If this is true - then where did all the fossils come from?

One explanation is that God created the Earth with the appearance of pre-existence – just like Adam’s navel.

In other words, the question of Adam’s navel, or lack of one, raises other thorny issues.

Which came first, the chicken or the egg?

Or, even more perplexing – which came first, the tin or the tin-opener?

Well, as you all know, the battle between the Evolutionists and the Evangelists has waged for centuries.

You probably know that Dr. William Reville writes a science column in the Times every Monday and even he, a man of great knowledge and understanding had to admit that when it comes to evolution – he’s flummoxed!!

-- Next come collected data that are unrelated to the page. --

def exec (i : Instr) (s : State) : Host.Outcome State Fault Refusal :=
  match i with
  | .registerWrite a => Sys2Proof.Machine.execRegisterWrite a s
  | .countClear id addr data => Sys2Proof.Machine.execCountClear id addr data s
  | .errCodeClear id page data => Sys2Proof.Machine.execErrCodeClear id page data s
  | .blockSoftReset id page data => Sys2Proof.Machine.execBlockSoftReset id page data s
  | .pageLock id page data => Sys2Proof.Machine.execPageLock id page data s
  | .irqSet id page data => Sys2Proof.Machine.execIrqSet id page data s
  | .wideReadLo id addr => Sys2Proof.Machine.execWideReadLo id addr s
  | .wideReadHi id addr => Sys2Proof.Machine.execWideReadHi id addr s
  | .wideWriteHi id addr data => Sys2Proof.Machine.execWideWriteHi id addr data s
  | .wideWriteLo id addr data => Sys2Proof.Machine.execWideWriteLo id addr data s
  | .claimWrite id n data => Sys2Proof.Machine.execClaimWrite id n data s
  | .gpioWrite id dir data => Sys2Proof.Machine.execGpioWrite id dir data s
  | .gpioInputChange n level => Sys2Proof.Machine.execGpioInputChange n level s
  | .domainWakeOnAccess a => Sys2Proof.Machine.execDomainWakeOnAccess a s
  | .domainReady d => Sys2Proof.Machine.execDomainReady d s
  | .wakeAccessTimeout d => Sys2Proof.Machine.execWakeAccessTimeout d s
  | .mgtRead target addr => Sys2Proof.Machine.execMgtRead target addr s
  | .mgtWrite target addr data => Sys2Proof.Machine.execMgtWrite target addr data s
  | .mgtReadBurst target addr n => Sys2Proof.Machine.execMgtReadBurst target addr n s
  | .mgtWriteBurst target addr words => Sys2Proof.Machine.execMgtWriteBurst target addr words s
  | .mgtColdReset target c0 c1 => Sys2Proof.Machine.execMgtColdReset target c0 c1 s
  | .mgtWarmReset target c0 c1 => Sys2Proof.Machine.execMgtWarmReset target c0 c1 s
  | .mgtFrameCut bytes => Sys2Proof.Machine.execMgtFrameCut bytes s
  | .mgtMarker waits after => Sys2Proof.Machine.execMgtMarker waits after s
  | .mgtAddressMatchWake cmd rest => Sys2Proof.Machine.execMgtAddressMatchWake cmd rest s
  | .entryFetch upset => Sys2Proof.Machine.execEntryFetch upset s
  | .entryStart => Sys2Proof.Machine.execEntryStart s
  | .standUngate st => Sys2Proof.Machine.execStandUngate st s
  | .listCommit id data => Sys2Proof.Machine.execListCommit id data s
  | .listCheckDone => Sys2Proof.Machine.execListCheckDone s
  | .scheduleEntryWrite id word data => Sys2Proof.Machine.execScheduleEntryWrite id word data s
  | .scheduleEntryRead id word upset => Sys2Proof.Machine.execScheduleEntryRead id word upset s
  | .eventLineEdge e rise => Sys2Proof.Machine.execEventLineEdge e rise s
  | .fecRelease id data => Sys2Proof.Machine.execFecRelease id data s
  | .fesTransactionStart n => Sys2Proof.Machine.execFesTransactionStart n s
  | .fesTransactionDone n rx => Sys2Proof.Machine.execFesTransactionDone n rx s
  | .timerRun id data => Sys2Proof.Machine.execTimerRun id data s
  | .timerStopRequest id data => Sys2Proof.Machine.execTimerStopRequest id data s
  | .tsyncModeWrite id data => Sys2Proof.Machine.execTsyncModeWrite id data s
  | .tsyncEdge => Sys2Proof.Machine.execTsyncEdge s
  | .pllEnableWrite id data => Sys2Proof.Machine.execPllEnableWrite id data s
  | .pllLocked => Sys2Proof.Machine.execPllLocked s
  | .halfRateWrite id data => Sys2Proof.Machine.execHalfRateWrite id data s
  | .pllLockLoss => Sys2Proof.Machine.execPllLockLoss s
  | .refclkLoss => Sys2Proof.Machine.execRefclkLoss s
  | .refclkReturn => Sys2Proof.Machine.execRefclkReturn s
  | .sliceWordWrite id addr data => Sys2Proof.Machine.execSliceWordWrite id addr data s
  | .cnvCtrlWrite id st data => Sys2Proof.Machine.execCnvCtrlWrite id st data s
  | .adcSample conv code => Sys2Proof.Machine.execAdcSample conv code s
  | .eqCommit id st data => Sys2Proof.Machine.execEqCommit id st data s
  | .calGo id data => Sys2Proof.Machine.execCalGo id data s
  | .calPlayEnd => Sys2Proof.Machine.execCalPlayEnd s
  | .sliceStart id tx data => Sys2Proof.Machine.execSliceStart id tx data s
  | .sliceCheckDone tx k => Sys2Proof.Machine.execSliceCheckDone tx k s
  | .sliceStartInstant tx k => Sys2Proof.Machine.execSliceStartInstant tx k s
  | .sliceStop id tx data => Sys2Proof.Machine.execSliceStop id tx data s
  | .levelMonitorUpdate => Sys2Proof.Machine.execLevelMonitorUpdate s
  | .gstepApply => Sys2Proof.Machine.execGstepApply s
  | .portsWrite id g data => Sys2Proof.Machine.execPortsWrite id g data s
  | .joinWrite id data => Sys2Proof.Machine.execJoinWrite id data s
  | .bfModeWrite id data => Sys2Proof.Machine.execBfModeWrite id data s
  | .bfEnableWrite id data => Sys2Proof.Machine.execBfEnableWrite id data s
  | .weightWrite id word data => Sys2Proof.Machine.execWeightWrite id word data s
  | .weightRead id word upset => Sys2Proof.Machine.execWeightRead id word upset s
  | .contextSeal id data => Sys2Proof.Machine.execContextSeal id data s
  | .sealComplete => Sys2Proof.Machine.execSealComplete s
  | .rcmpPop id => Sys2Proof.Machine.execRcmpPop id s
  | .fallbackWrite id g data => Sys2Proof.Machine.execFallbackWrite id g data s
  | .txReleaseStart g upset => Sys2Proof.Machine.execTxReleaseStart g upset s
  | .txSample p => Sys2Proof.Machine.execTxSample p s
  | .rateGateRelease gate slack upset => Sys2Proof.Machine.execRateGateRelease gate slack upset s
  | .rateDeficit gate => Sys2Proof.Machine.execRateDeficit gate s
  | .rgClear id data => Sys2Proof.Machine.execRgClear id data s
  | .muteRegisterWrite id reg data => Sys2Proof.Machine.execMuteRegisterWrite id reg data s
  | .dpdSwapRequest id st data => Sys2Proof.Machine.execDpdSwapRequest id st data s
  | .dpdFadeDone p => Sys2Proof.Machine.execDpdFadeDone p s
  | .dpdPendingFadeStart p => Sys2Proof.Machine.execDpdPendingFadeStart p s
  | .dpdEnableWrite id st data => Sys2Proof.Machine.execDpdEnableWrite id st data s
  | .dpdTermsWrite id addr data => Sys2Proof.Machine.execDpdTermsWrite id addr data s
  | .dpdBankWrite id word data => Sys2Proof.Machine.execDpdBankWrite id word data s
  | .dpdBankRead id word upset => Sys2Proof.Machine.execDpdBankRead id word upset s
  | .dpdReloadPop id st => Sys2Proof.Machine.execDpdReloadPop id st s
  | .thermalStateLoad id p data => Sys2Proof.Machine.execThermalStateLoad id p data s
  | .captureArm id data => Sys2Proof.Machine.execCaptureArm id data s
  | .captureGo id data => Sys2Proof.Machine.execCaptureGo id data s
  | .captureDone => Sys2Proof.Machine.execCaptureDone s
  | .landingRead id word upset => Sys2Proof.Machine.execLandingRead id word upset s
  | .biasTargetWrite id j data => Sys2Proof.Machine.execBiasTargetWrite id j data s
  | .auxTickSlew => Sys2Proof.Machine.execAuxTickSlew s
  | .spanChangeStart id j data => Sys2Proof.Machine.execSpanChangeStart id j data s
  | .spanSettleExpiry j => Sys2Proof.Machine.execSpanSettleExpiry j s
  | .scalerPassStart x => Sys2Proof.Machine.execScalerPassStart x s
  | .scalerConversionDone x code => Sys2Proof.Machine.execScalerConversionDone x code s
  | .injectedDue x => Sys2Proof.Machine.execInjectedDue x s
  | .scalerCalRequest id data => Sys2Proof.Machine.execScalerCalRequest id data s
  | .scalerCalStart x => Sys2Proof.Machine.execScalerCalStart x s
  | .scalerCalDone x r0 r1 => Sys2Proof.Machine.execScalerCalDone x r0 r1 s
  | .comparatorTrip m level => Sys2Proof.Machine.execComparatorTrip m level s
  | .protectionClear id data => Sys2Proof.Machine.execProtectionClear id data s
  | .thermalReadingUpdate counts => Sys2Proof.Machine.execThermalReadingUpdate counts s
  | .thermalHoldRelease => Sys2Proof.Machine.execThermalHoldRelease s
  | .suspectClear id hi data => Sys2Proof.Machine.execSuspectClear id hi data s
  | .haltClear id data => Sys2Proof.Machine.execHaltClear id data s
  | .portEnable id q data => Sys2Proof.Machine.execPortEnable id q data s
  | .trainingComplete q order farQ => Sys2Proof.Machine.execTrainingComplete q order farQ s
  | .trainingTimeout q => Sys2Proof.Machine.execTrainingTimeout q s
  | .trainingSequenceReceived q => Sys2Proof.Machine.execTrainingSequenceReceived q s
  | .portRetrain id q data => Sys2Proof.Machine.execPortRetrain id q data s
  | .portQuiet id q data => Sys2Proof.Machine.execPortQuiet id q data s
  | .quietNoticeReceived q => Sys2Proof.Machine.execQuietNoticeReceived q s
  | .portActive id q data => Sys2Proof.Machine.execPortActive id q data s
  | .portTimed id q data => Sys2Proof.Machine.execPortTimed id q data s
  | .portTimedExit q => Sys2Proof.Machine.execPortTimedExit q s
  | .quietSignalDetect q => Sys2Proof.Machine.execQuietSignalDetect q s
  | .portDeep id q data => Sys2Proof.Machine.execPortDeep id q data s
  | .laneFault l cause => Sys2Proof.Machine.execLaneFault l cause s
  | .prbsEnable id q data => Sys2Proof.Machine.execPrbsEnable id q data s
  | .prbsInject id q data => Sys2Proof.Machine.execPrbsInject id q data s
  | .eyeUpdate l height => Sys2Proof.Machine.execEyeUpdate l height s
  | .packetReceived q bytes errs => Sys2Proof.Machine.execPacketReceived q bytes errs s
  | .unscheduledDiscard => Sys2Proof.Machine.execUnscheduledDiscard s
  | .packetEgressReady q => Sys2Proof.Machine.execPacketEgressReady q s
  | .flowAllocate id data => Sys2Proof.Machine.execFlowAllocate id data s
  | .flowEnable id data => Sys2Proof.Machine.execFlowEnable id data s
  | .flowDisable id data => Sys2Proof.Machine.execFlowDisable id data s
  | .flowFree id data => Sys2Proof.Machine.execFlowFree id data s
  | .flowClear id data => Sys2Proof.Machine.execFlowClear id data s
  | .flowTableWrite id word data => Sys2Proof.Machine.execFlowTableWrite id word data s
  | .flowTableRead id word upset => Sys2Proof.Machine.execFlowTableRead id word upset s
  | .mgmtChallengeExpiry => Sys2Proof.Machine.execMgmtChallengeExpiry s
  | .linkResetStart => Sys2Proof.Machine.execLinkResetStart s
  | .combineInstant g upset => Sys2Proof.Machine.execCombineInstant g upset s
  | .pairEnable id data => Sys2Proof.Machine.execPairEnable id data s
  | .pairResync id data => Sys2Proof.Machine.execPairResync id data s
  | .mirrorGranuleSend => Sys2Proof.Machine.execMirrorGranuleSend s
  | .mirrorResendTimeout => Sys2Proof.Machine.execMirrorResendTimeout s
  | .heartbeatSend => Sys2Proof.Machine.execHeartbeatSend s
  | .heartbeatMissed => Sys2Proof.Machine.execHeartbeatMissed s
  | .pairTake id data => Sys2Proof.Machine.execPairTake id data s
  | .takeoverTkiLow => Sys2Proof.Machine.execTakeoverTkiLow s
  | .takeoverTkiTimeout => Sys2Proof.Machine.execTakeoverTkiTimeout s
  | .takeoverGuardExpiry => Sys2Proof.Machine.execTakeoverGuardExpiry s
  | .takeoverSettleExpiry => Sys2Proof.Machine.execTakeoverSettleExpiry s
  | .peerResetPulseEnd => Sys2Proof.Machine.execPeerResetPulseEnd s
  | .pairYield id data => Sys2Proof.Machine.execPairYield id data s
  | .tkiRise => Sys2Proof.Machine.execTkiRise s
  | .bundleIssue c ops => Sys2Proof.Machine.execBundleIssue c ops s
  | .fenceComplete c => Sys2Proof.Machine.execFenceComplete c s
  | .waitWake c => Sys2Proof.Machine.execWaitWake c s
  | .coreAccessResponse c => Sys2Proof.Machine.execCoreAccessResponse c s
  | .interruptEntry c => Sys2Proof.Machine.execInterruptEntry c s
  | .nmiEntry c => Sys2Proof.Machine.execNmiEntry c s
  | .doorbell id c data => Sys2Proof.Machine.execDoorbell id c data s
  | .coreRun id c data => Sys2Proof.Machine.execCoreRun id c data s
  | .coreHaltRequest id c data => Sys2Proof.Machine.execCoreHaltRequest id c data s
  | .coreWatchdogKick id c data => Sys2Proof.Machine.execCoreWatchdogKick id c data s
  | .coreWatchdogExpiry c => Sys2Proof.Machine.execCoreWatchdogExpiry c s
  | .imemWrite id c word data => Sys2Proof.Machine.execImemWrite id c word data s
  | .yarderEnable id k data => Sys2Proof.Machine.execYarderEnable id k data s
  | .yarderProdWrite id k data => Sys2Proof.Machine.execYarderProdWrite id k data s
  | .descriptorFetch k => Sys2Proof.Machine.execDescriptorFetch k s
  | .yarderBurstStart k => Sys2Proof.Machine.execYarderBurstStart k s
  | .yarderBeat => Sys2Proof.Machine.execYarderBeat s
  | .yarderResume id k data => Sys2Proof.Machine.execYarderResume id k data s
  | .yarderAbort id k data => Sys2Proof.Machine.execYarderAbort id k data s
  | .memoryAccess a upset => Sys2Proof.Machine.execMemoryAccess a upset s
  | .cruiserStep upset => Sys2Proof.Machine.execCruiserStep upset s
  | .levelChangeRequest id data => Sys2Proof.Machine.execLevelChangeRequest id data s
  | .vidStep => Sys2Proof.Machine.execVidStep s
  | .vokRise => Sys2Proof.Machine.execVokRise s
  | .vokTimeout => Sys2Proof.Machine.execVokTimeout s
  | .vokFall => Sys2Proof.Machine.execVokFall s
  | .sleepIdleRequest id data => Sys2Proof.Machine.execSleepIdleRequest id data s
  | .sleepRestRequest id data => Sys2Proof.Machine.execSleepRestRequest id data s
  | .sleepDormantRequest id data => Sys2Proof.Machine.execSleepDormantRequest id data s
  | .sleepRunRequest id data => Sys2Proof.Machine.execSleepRunRequest id data s
  | .prepareAnswer => Sys2Proof.Machine.execPrepareAnswer s
  | .prepareTimeout => Sys2Proof.Machine.execPrepareTimeout s
  | .sleepCommit => Sys2Proof.Machine.execSleepCommit s
  | .domainOffRequest id data => Sys2Proof.Machine.execDomainOffRequest id data s
  | .domainOnRequest id data => Sys2Proof.Machine.execDomainOnRequest id data s
  | .wakeNLow => Sys2Proof.Machine.execWakeNLow s
  | .wakeTimer => Sys2Proof.Machine.execWakeTimer s
  | .powerOnReset => Sys2Proof.Machine.execPowerOnReset s
  | .rstNLow => Sys2Proof.Machine.execRstNLow s
  | .wrstNLow => Sys2Proof.Machine.execWrstNLow s
  | .peerRstiNLow => Sys2Proof.Machine.execPeerRstiNLow s
  | .resetPinRelease pin => Sys2Proof.Machine.execResetPinRelease pin s
  | .softwareReset id data => Sys2Proof.Machine.execSoftwareReset id data s
  | .deviceWatchdogKick id data => Sys2Proof.Machine.execDeviceWatchdogKick id data s
  | .deviceWatchdogExpiry => Sys2Proof.Machine.execDeviceWatchdogExpiry s
  | .releaseStep => Sys2Proof.Machine.execReleaseStep s
  | .optionLoadDone crcOk => Sys2Proof.Machine.execOptionLoadDone crcOk s
  | .resetVokTimeout => Sys2Proof.Machine.execResetVokTimeout s
  | .resetVokRetry => Sys2Proof.Machine.execResetVokRetry s
  | .bootGo id data => Sys2Proof.Machine.execBootGo id data s
  | .bootImageChecked => Sys2Proof.Machine.execBootImageChecked s
  | .keyEnrol id data => Sys2Proof.Machine.execKeyEnrol id data s
  | .keyRevoke id data => Sys2Proof.Machine.execKeyRevoke id data s
  | .quote id data => Sys2Proof.Machine.execQuote id data s
  | .advanceRollback id data => Sys2Proof.Machine.execAdvanceRollback id data s
  | .secChallenge id data => Sys2Proof.Machine.execSecChallenge id data s
  | .secCommandComplete => Sys2Proof.Machine.execSecCommandComplete s
  | .secChallengeExpiry id => Sys2Proof.Machine.execSecChallengeExpiry id s
  | .rngRead id => Sys2Proof.Machine.execRngRead id s
  | .rngHealthFail => Sys2Proof.Machine.execRngHealthFail s
  | .rngRetest pass => Sys2Proof.Machine.execRngRetest pass s
  | .cmemFenceWrite id data => Sys2Proof.Machine.execCmemFenceWrite id data s
  | .freezeNow id data => Sys2Proof.Machine.execFreezeNow id data s
  | .freezeClear id data => Sys2Proof.Machine.execFreezeClear id data s
  | .jtagInstruction ir => Sys2Proof.Machine.execJtagInstruction ir s
  | .supplyOutOfWindow rail => Sys2Proof.Machine.execSupplyOutOfWindow rail s
  | .supplyInWindow rail => Sys2Proof.Machine.execSupplyInWindow rail s
  | .prbsSyncAcquired l => Sys2Proof.Machine.execPrbsSyncAcquired l s
  | .prbsBitError l => Sys2Proof.Machine.execPrbsBitError l s
  | .mirrorSyncLost => Sys2Proof.Machine.execMirrorSyncLost s
  | .powerOnRelease => Sys2Proof.Machine.execPowerOnRelease s
  | .internalResetRelease => Sys2Proof.Machine.execInternalResetRelease s
  | .tsyncFallingEdge => Sys2Proof.Machine.execTsyncFallingEdge s
  | .codeViolationInIdle l rd group => Sys2Proof.Machine.execCodeViolationInIdle l rd group s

And if Bill Reville is bamboozled, what hope is there for the rest of us?

All of the scientific evidence indicates an evolutionary process which took millions and millions of years for us to arrive on the scene,

- the first wiggley things started to squirm about 4.6 billion years ago, while the Old Testament clearly indicates only a few thousand years since the creation.

The best compromise reached, so far, by both sides in the argument is to say that God undertook the business of creation in two phases. With, perhaps, millions of years between those two phases.

That is to say that He created the World, allowed the evolutionary process to begin, and at the stage where man had matured to the state of becoming - forgive me - a Homo Erectus, He infused a soul into a man and called him Adam.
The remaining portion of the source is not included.